# Astrostatistics (2022)

**Davide Gerosa (University of Milano-Bicocca and INFN)**

* Astrostatistics *(Noun)* The application of statistics to the study and analysis of astronomical or astrophysical data*


# Sec 1. Introduction

![](https://mms.businesswire.com/media/20210929005835/en/911394/5/data-never-sleeps-9.0-1200px.jpg?download=1)

The amount of raw information that is being generated every minute is extraordinary. And astronomy is no exception! Weither for **"big data"** or **"small data"**, a proper statistical treatment that accounts for statistical and systematic noise, as well as as signal dependencies on the measured output, is an essential piece to discovery. 

---

What kinds of things can we learn from data, and how do we do it? 

*What* we can learn is really dependent on your goal, but this must align with the information content of the data. *How* we can interact with data is what **Data Mining** and **Machine Learning** are all about.

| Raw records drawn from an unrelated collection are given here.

/-- CLEAR_FAULTS clears every bit of its mask and answers the word as it then stands; the detail empties
when its bit is among those cleared. A mask that clears no set bit changes nothing (R177). That
the answer comes before the rounds is log entry 5. The fault round's
hand-ons leave the rest as `State.kept` says. -/
def Obligations.ClearFaultsClears : Prop :=
  ∀ (mask : U32) (s : State), Judged .logger (.clearFaults .logger mask) s →
    let word := s.faults.word &&& ~~~mask
    (s.faults.word &&& mask = 0 →
      Gives .logger (.clearFaults .logger mask) s s (okWith (w32 s.faults.word)))
    ∧ (s.faults.word &&& mask ≠ 0 →
      ∃ u, Gives .logger (.clearFaults .logger mask) s u (okWith (w32 word))
        ∧ u.kept = s.kept
        ∧ (s.record.full = false → s.permit.record.state ≠ .open_ →
          u.faults.word = word
          ∧ (∀ d, s.faults.detail = some d →
            u.faults.detail
              = if bitSet s.faults.word d.fault = true ∧ bitSet word d.fault = false then none
                else some d)
          ∧ (s.faults.detail = none → u.faults.detail = none)))

/-! ### The cableway (chapter 7) -/

/-- SET_CABLEWAY_CONFIG is refused BUSY during an OBSERVE, STATE while the permit is OPEN or STANDING_DOWN or
another operation is in flight, and RANGE outside its lists or with a carry length above the maximum reel
length; otherwise the whole configuration is replaced (R123), and a candidate that has held for the new
width passes (R120). -/
def Obligations.CablewayConfigured : Prop :=
  ∀ (x : CablePayload) (s : State), Judged .cableway (.setCablewayConfig .cableway x) s →
    let c := s.cableway
    let observing := ∃ o ph, c.op = some { kind := .observe o, phase := ph }
    let engaged := s.permit.record.state = .open_ ∨ s.permit.record.state = .standingDown ∨ c.op ≠ none
    let fits := (1000 ≤ x.span.toNat ∧ x.span.toNat ≤ 500000)
      ∧ (1 ≤ x.traverseScale.toNat ∧ x.traverseScale.toNat ≤ 10000)
      ∧ (1 ≤ x.reelScale.toNat ∧ x.reelScale.toNat ≤ 10000)
      ∧ (1 ≤ x.maxReel.toNat ∧ x.maxReel.toNat ≤ 40000) ∧ x.carry.toNat ≤ 2000
      ∧ x.hanger.toNat ≤ 1000 ∧ x.dwell.toNat ≤ 60000
      ∧ x.filterWidth.toNat ∈ [0, 1, 2, 4, 8] ∧ x.carry.toNat ≤ x.maxReel.toNat
    let refused : Status → Prop := fun st =>
      Gives .cableway (.setCablewayConfig .cableway x) s s (plain st)
    let passed : Filter → Filter := fun f =>
      match f.candidate with
      | some t =>
        if ahead (t + BitVec.ofNat 32 x.filterWidth.toNat) s.time.elapsed then f
        else { passed := !f.passed, candidate := none }
      | none => f
    (observing → refused .busy) ∧ (¬observing → engaged → refused .state)
    ∧ (¬observing → ¬engaged → ¬fits → refused .range)
    ∧ (¬observing → ¬engaged → fits →
      Gives .cableway (.setCablewayConfig .cableway x) s
        (s.withCableway
          { c with
            config :=
              { span := x.span.toNat, traverseScale := x.traverseScale.toNat
                reelScale := x.reelScale.toNat, maxReel := x.maxReel.toNat, carry := x.carry.toNat
                hanger := x.hanger.toNat, dwell := x.dwell.toNat
                filterWidth := x.filterWidth.toNat }
            surface := passed c.surface, bottom := passed c.bottom, meter := passed c.meter })
        (plain .ok))

/-- Each operation command whose gate allows it is answered ACCEPTED and, with no axis coasting, energises
its first drive in its direction and at its speed, or ends DONE at once where it is already there; with an
axis coasting it waits. With an operation in flight it is refused BUSY, and against its gate STATE; a REEL_FREE
repeated in flight restarts its watch (R121, R125 to R131, R134). A limit already asserted toward which its
drive would move ends it by its own rule where the step aims for the limit, and else LIMIT, with fault
CABLE_LIMIT and an OPEN permit HALTED (R136, R170). A count zeroed at an asserted limit also settles at 0 (log
entry 21). -/
def Obligations.OperationsDrive : Prop :=
  ∀ s : State,
    let c := s.cableway
    let accepted : Instr → State → Prop := fun i u => Gives .cableway i s u (plain .accepted)
    let refused : Instr → Status → Prop := fun i st => Gives .cableway i s s (plain st)
    let waits : Instr → State → OpKind → Prop := fun i s0 k =>
      c.quiet = false →
        accepted i (s0.withCableway { s0.cableway with op := some { kind := k, phase := .waiting } })
    let drives : Instr → State → OpKind → Direction → Bool → Prop := fun i s0 k dir fast =>
      c.quiet = true → ∃ u, accepted i u ∧ Drives s0 u k dir fast
    let ends : Instr → OpKind → OpOutcome → OpResults → (State → Prop) → Prop := fun i k o r also =>
      c.quiet = true → c.drive = none → ∃ u, accepted i u ∧ OpEnded s u k o r ∧ also u
    let blocked : Instr → OpKind → Prop := fun i k =>
      ends i k .limit .none fun u =>
        bitSet u.faults.word .cableLimit = true
        ∧ u.permit.record = { state := .halted, cause := .halt .limit, time := s.time.station }
        ∧ u.run.openBody = none
    let overWater := s.permit.record.state = .open_ ∧ c.referenced = true
    (Judged .cableway (.home .cableway) s →
      (let gate := (s.permit.record.state = .closed ∨ s.permit.record.state = .halted)
          ∧ c.loadTrip.passed = false
       let k : OpKind := .home .reel (decide (s.permit.record.state = .halted))
       (c.op ≠ none → refused (.home .cableway) .busy)
       ∧ (c.op = none → ¬gate → refused (.home .cableway) .state)
       ∧ (c.op = none → gate → waits (.home .cableway) s k)
       ∧ (c.op = none → gate → c.pins.top = false → drives (.home .cableway) s k .reelUp true)
       ∧ (c.op = none → gate → c.pins.top = true → c.pins.home = false →
          (let h := decide (s.permit.record.state = .halted)
           let zeroed : AxisState := match c.reelAxis with
            | .settled _ => .settled 0
            | x => x
           drives (.home .cableway) (s.withCableway { c with reelCount := 0, reelAxis := zeroed })
            (.home .traverse h) .traverseIn (c.referenced && decide (1000 < c.x))))
       ∧ (c.op = none → gate → c.pins.top = true → c.pins.home = true →
          ends (.home .cableway) k .done .none fun u =>
            u.cableway.referenced = true ∧ u.cableway.reelCount = 0
            ∧ u.cableway.traverseCount = 0 ∧ u.cableway.lastSurface = none
            ∧ (s.permit.record.state = .halted →
              u.permit.record = { state := .closed, cause := .homed, time := s.time.station })
            ∧ (s.permit.record.state = .closed → u.permit = s.permit))))
    ∧ (∀ target : U32, Judged .cableway (.move .cableway target) s →
      (let fits := c.config.span ≠ 0 ∧ 0 ≤ target.toInt ∧ target.toInt ≤ c.config.span
       let gate := overWater ∧ c.reel ≤ c.config.carry
       let k : OpKind := .move target.toInt
       let s0 := (s.withWorking { sounding := none, observations := [] }).withCableway
          { c with placement := none }
       let fast := decide (1000 < |target.toInt - c.x|)
       (¬fits → refused (.move .cableway target) .range)
       ∧ (fits → c.op ≠ none → refused (.move .cableway target) .busy)
       ∧ (fits → c.op = none → ¬gate → refused (.move .cableway target) .state)
       ∧ (fits → c.op = none → gate → waits (.move .cableway target) s0 k)
       ∧ (fits → c.op = none → gate → c.loadTrip.passed = false →
          (c.x < target.toInt → c.pins.far = false →
            drives (.move .cableway target) s0 k .traverseOut fast)
          ∧ (target.toInt < c.x → c.pins.home = false →
            drives (.move .cableway target) s0 k .traverseIn fast)
          ∧ (c.x = target.toInt →
            ends (.move .cableway target) k .done (.move target.toInt) fun _ => True)
          ∧ (c.x < target.toInt → c.pins.far = true → blocked (.move .cableway target) k)
          ∧ (target.toInt < c.x → c.pins.home = true → target.toInt ≠ 0 →
            blocked (.move .cableway target) k)
          ∧ (target.toInt < c.x → c.pins.home = true → target.toInt = 0 →
            ends (.move .cableway target) k .done (.move c.x) fun _ => True))))
    ∧ (Judged .cableway (.sound .cableway) s →
      (let gate := overWater ∧ c.surface.passed = false
       let s0 := s.withCableway { c with placement := none }
       let fast := match c.lastSurface with
        | some mark => decide (c.reel < mark - 300)
        | none => false
       (c.op ≠ none → refused (.sound .cableway) .busy)
       ∧ (c.op = none → ¬gate → refused (.sound .cableway) .state)
       ∧ (c.op = none → gate → waits (.sound .cableway) s0 (.sound none none))
       ∧ (c.op = none → gate → c.loadTrip.passed = false → c.reel < c.config.maxReel →
          drives (.sound .cableway) s0 (.sound none none) .reelDown fast)
       ∧ (c.op = none → gate → (c.config.maxReel : Int) ≤ c.reel →
          ends (.sound .cableway) (.sound none none) .noSurface .none fun u => u.working = s.working)))
    ∧ (∀ f : Byte, Judged .cableway (.position .cableway f) s →
      (let fits := 5 ≤ f.toNat ∧ f.toNat ≤ 95
       (¬fits → refused (.position .cableway f) .range)
       ∧ (fits → c.op ≠ none → refused (.position .cableway f) .busy)
       ∧ (fits → c.op = none → ¬overWater → refused (.position .cableway f) .state)
       ∧ (fits → c.op = none → overWater → s.working.sounding = none →
          refused (.position .cableway f) .missing)
       ∧ (∀ x : Sounding, fits → c.op = none → overWater → s.working.sounding = some x →
          (x.d ≤ c.config.hanger → refused (.position .cableway f) .range)
          ∧ ((c.config.hanger : Int) < x.d →
            (let aim := x.ls + roundHalfUp (f.toNat * x.d) 100 + c.config.hanger
             let target := min aim x.lb
             let k : OpKind := .position
                { fraction := f.toNat, target := target, surface := x.ls, stop := none
                  low := decide (x.lb < aim) }
             let fast := decide (300 < |target - c.reel|)
             waits (.position .cableway f) s k
             ∧ (c.loadTrip.passed = false → c.reel < target → c.bottom.passed = false →
                c.reel < c.config.maxReel → drives (.position .cableway f) s k .reelDown fast)
             ∧ (c.loadTrip.passed = false → target < c.reel → c.pins.top = false →
                drives (.position .cableway f) s k .reelUp fast)
             ∧ (let here : Bool → Prop := fun low =>
                  let depth := max 0 (c.reel - c.config.hanger - x.ls)
                  ends (.position .cableway f) k .done (.position (some f.toNat) depth low) fun u =>
                    u.cableway.placement = some { fraction := f.toNat, depth := depth, low := low }
                (target = c.reel → here (decide (x.lb < aim)))
                ∧ (c.reel < target → c.bottom.passed = true → here true)
                ∧ (c.reel < target → c.bottom.passed = false → (c.config.maxReel : Int) ≤ c.reel →
                  here (decide (x.lb < aim))))
             ∧ (target < c.reel → c.pins.top = true → blocked (.position .cableway f) k))))))
    ∧ (Judged .cableway (.positionCarry .cableway) s →
      (c.op ≠ none → refused (.positionCarry .cableway) .busy)
      ∧ (c.op = none → ¬overWater → refused (.positionCarry .cableway) .state)
      ∧ (c.op = none → overWater →
        waits (.positionCarry .cableway) s .carry
        ∧ (c.loadTrip.passed = false → (c.config.carry : Int) < c.reel → c.pins.top = false →
          drives (.positionCarry .cableway) s .carry .reelUp
            (decide (300 < c.reel - c.config.carry)))
        ∧ (c.reel ≤ c.config.carry ∨ (c.pins.top = true ∧ c.config.carry = 0) →
          ends (.positionCarry .cableway) .carry .done (.position none 0 false) fun u =>
            u.cableway.placement = none)
        ∧ ((c.config.carry : Int) < c.reel → c.pins.top = true → c.config.carry ≠ 0 →
          blocked (.positionCarry .cableway) .carry)))
    ∧ (Judged .cableway (.reelFree .cableway) s →
      (let gate := s.permit.record.state = .halted ∧ c.loadTrip.passed = true
       let k : OpKind := .reelFree (s.time.elapsed + 500#32)
       (∀ ends ph, c.op = some { kind := .reelFree ends, phase := ph } →
          Gives .cableway (.reelFree .cableway) s
            (s.withCableway { c with op := some { kind := k, phase := ph } }) (plain .ok))
       ∧ (c.op = none → ¬gate → refused (.reelFree .cableway) .state)
       ∧ (c.op = none → gate → waits (.reelFree .cableway) s k)
       ∧ (∀ op, c.op = some op → op.kind.name ≠ .reelFree → refused (.reelFree .cableway) .busy)
       ∧ (c.op = none → gate → c.pins.top = false →
          drives (.reelFree .cableway) s k .reelUp false)
       ∧ (c.op = none → gate → c.pins.top = true → ends (.reelFree .cableway) k .done .none fun _ => True)))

* **Data mining** is exactly what it sounds like: sifting through piles of data in order to find something useful---like digging rock from the ground and extracting metal ores from it. It is sometimes called "knowledge discovery", since the emphasis is on techniques and attempts to find patterns in structured data.
* **Machine learning** is about how to do this using computers to leverage our ability to extract useful information from the data by statistically comparing data to various models. The techniques are sometimes called "statistical inference", encompassing regression and model selection. 

---

Who does data mining and uses machine learning?  About everyone and for about everything. Some examples from the real world (but there are so many!):

- Amazon to predict things that you might buy or ads that you might like, https://phys.org/news/2019-06-amazon-tracking.html
- Google for everything I guess, but hers about self-driving cars: http://dataconomy.com/how-data-science-is-driving-the-driverless-car/
- Netflix to predict what shows you are likely to want to watch: https://en.wikipedia.org/wiki/Netflix_Prize, https://www.wired.co.uk/article/how-do-netflixs-algorithms-work-machine-learning-helps-to-predict-what-viewers-will-like
- Insurance companies to predict how much of a risk it is to insure you
- Financial institutions to predict the future prices of their investments
- Election prognosticators, e.g., http://fivethirtyeight.com/
- Sports teams e.g., https://en.wikipedia.org/wiki/Moneyball


And, of course, **physicists and astronomers to study the world around us!**


---

### What is this class?

* An introduction to *practical* statistical inference and data analysis.
* *Practical*: This is important! One does not understand how to treat scientific data by reading equations on the blackboard: you will need to get your hands dirty (and this is the fun part!).
* While skewed towards astrophysics, many of the techniques we will look at are general.

### Why this class?

We're first of all astrophysics, not data scientists or statisticians. **Having some knowledge of statistical inference, machine learning, and data mining is *absolutely essential* in today's modern astrophysics research.** There's no way around it, I think.

This figure from *drewconway.com* nicely illustrates the goal here. 
- You've had many of the green classes already (calculus, advanced maths methods)
- You're into an entire degree of blue classes (astrophysics in this case)
- And perhaps like to play with the red things as well (an hacking project you want to share?)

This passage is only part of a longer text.